(Collection entries)
────

/-- The smallest payload, in words, that a stream block of a product carries under an image (12 R360). -/
def smallestPayload (img : Bytes) (product : Nat) : Nat :=
  let bins := lastOf (imgFld img F.PCX_COUNT.COUNT) 256
  let b := ((imgTherm img).map (·.2)).getD []
  let cells (n : Nat) : Nat := lastOf n 4096
  match product with
  | 1 => bins * (2 ^ imgFld img F.MRS_GEOM.K_CODE + 1)
  | 2 => bins * (2 ^ imgFld img F.MRS_GEOM.K_CODE + 1)
  | 3 => bins
  | 0x11 => 2 * cells (field b 4 4)
  | 0x12 => 3 * cells (field b 4 4)
  | 0x13 => 6 * cells (field b 0x28 4)
  | 0x21 =>
    let rows := (imgRecords img).map (fun r => (if r.decimExp = 0 then 1 else 2) * spanBins (imgZones img) r.zone)
    rows.foldl min (rows.headD 1)
  | 0x31 => 12
  | _ => 8

/-- The largest record of an archived channel (12 R360). -/
def largestRecord (img : Bytes) (c : Nat) : Nat :=
  let product := (((imgChannels img).find? (·.chan = c)).map (·.product)).getD 0
  let w := max 1 (smallestPayload img product)
  let item := 72 + 8 + (64 + descBytes product)
  let linear := imgFld img (F.TCE_CHc_CFG.GEOM c) == 1
  80 + imgFld img F.ANC_POL0.RECORD_BLOCKS * (4200 + (if linear then ((1024 + w - 1) / w + 1) * item else 0))

/-- The archive's part of code 121: COMMIT_MIB and STAGING_MIB, and every archived channel's largest record (12 R360). -/
def limArchive (img : Bytes) : Bool :=
  let commit := imgFld img F.ANC_POL0.COMMIT_MIB
  let staging := imgFld img F.ANC_POL0.STAGING_MIB
  let chans := (imgArchived img).map (·.1)
  let ring := staging * 2 ^ 20 / chans.length / 8 * 8
  !imgHas img Sec.archivePolicy || (decide (commit + staging ≤ 64)
    && chans.all (fun c => decide (largestRecord img c ≤ commit * 2 ^ 20) && decide (2 * largestRecord img c ≤ ring)))

/-- Bytes of DRAM installed: DENSITY code, RANKS bit (11 Table 11-1, R320). -/
def installedDram (density ranks : Nat) : Nat := 2 ^ (30 + density) * (ranks + 1)

/-- Code 121: capture buffers, engine spill, archive staging and the image banks fit in 7/8 of installed DRAM; the spill regions
are those of the DRAM plan, which an image does not print (log entry 21). -/
def limDram (img : Bytes) (installed : Nat) : Bool :=
  let zs := imgZones img
  let cap := ((imgRecords img).map (fun r => r.rows * 4 * (if r.decimExp = 0 then 1 else 2) * spanBins zs r.zone)).sum
  let staging := if imgHas img Sec.archivePolicy then imgFld img F.ANC_POL0.STAGING_MIB * 2 ^ 20 else 0
  let spill := ((List.range (imgGroups img).length).map (fun g => (Config.spillRegion g).2)).sum
  limArchive img && decide (8 * (cap + spill + staging + 2 ^ 24) ≤ 7 * installed)

/-- Code 123 (02 R567): every pair names a register with an RWL field, on a word boundary, and sets no bit
outside its RWL fields. -/
def limInit (img : Bytes) : Bool :=
  (initPairs img).all (fun e => match famOf e.1 with
    | some f => e.1 % 4 == 0 && f.maskOf .rwl != 0 && (w32 e.2 &&& ~~~(f.maskOf .rwl)) == 0
    | none => false)

/-- Code 124 (08 R254, R268): counts in range, streams name pools and blocks that exist, pools and blocks
name groups that exist and run one program, and the PCX stream covers the window. -/
def limRouting (img : Bytes) : Bool :=
  let p := imgPay img Sec.routing
  let ng := (imgGroups img).length
  let bs := imgBlocks img
  let progOf (g : Nat) : Option Program := ((imgPrograms img).find? (·.group = g)).map (fun x => { x with group := 0 })
  decide (1 ≤ field p 0 2) && decide (field p 0 2 ≤ 8) && decide (1 ≤ field p 2 2) && decide (field p 2 2 ≤ 16)
    && decide (1 ≤ field p 4 2) && decide (field p 4 2 ≤ 1040)
    && (imgPools img).all (fun m => decide (m < 2 ^ ng) &&
        (let gs := (List.range ng).filter (fun g => bitAt m g)
         gs.all (fun g => progOf g == progOf (gs.headD 0))))
    && bs.all (fun g => decide (g < ng))
    && (imgStreams img).all (fun st => decide (st.source ≤ 3) && decide (st.pool < field p 2 2)
        && decide (st.firstBlock + st.blockCount ≤ field p 4 2)
        && (List.range st.blockCount).all (fun j => bitAt ((imgPools img)[st.pool]?.getD 0) (bs[st.firstBlock + j]?.getD 64))
        && (st.source != 0 || st.blockCount == (imgFld img F.PCX_COUNT.COUNT + 255) / 256))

────

What is required:
Copy every line of the records above, starting with the first, up to and including the line containing "channel (12 R360). -/".

Result for this task:
/-- The smallest payload, in words, that a stream block of a product carries under an image (12 R360). -/
def smallestPayload (img : Bytes) (product : Nat) : Nat :=
  let bins := lastOf (imgFld img F.PCX_COUNT.COUNT) 256
  let b := ((imgTherm img).map (·.2)).getD []
  let cells (n : Nat) : Nat := lastOf n 4096
  match product with
  | 1 => bins * (2 ^ imgFld img F.MRS_GEOM.K_CODE + 1)
  | 2 => bins * (2 ^ imgFld img F.MRS_GEOM.K_CODE + 1)
  | 3 => bins
  | 0x11 => 2 * cells (field b 4 4)
  | 0x12 => 3 * cells (field b 4 4)
  | 0x13 => 6 * cells (field b 0x28 4)
  | 0x21 =>
    let rows := (imgRecords img).map (fun r => (if r.decimExp = 0 then 1 else 2) * spanBins (imgZones img) r.zone)
    rows.foldl min (rows.headD 1)
  | 0x31 => 12
  | _ => 8

/-- The largest record of an archived channel (12 R360). -/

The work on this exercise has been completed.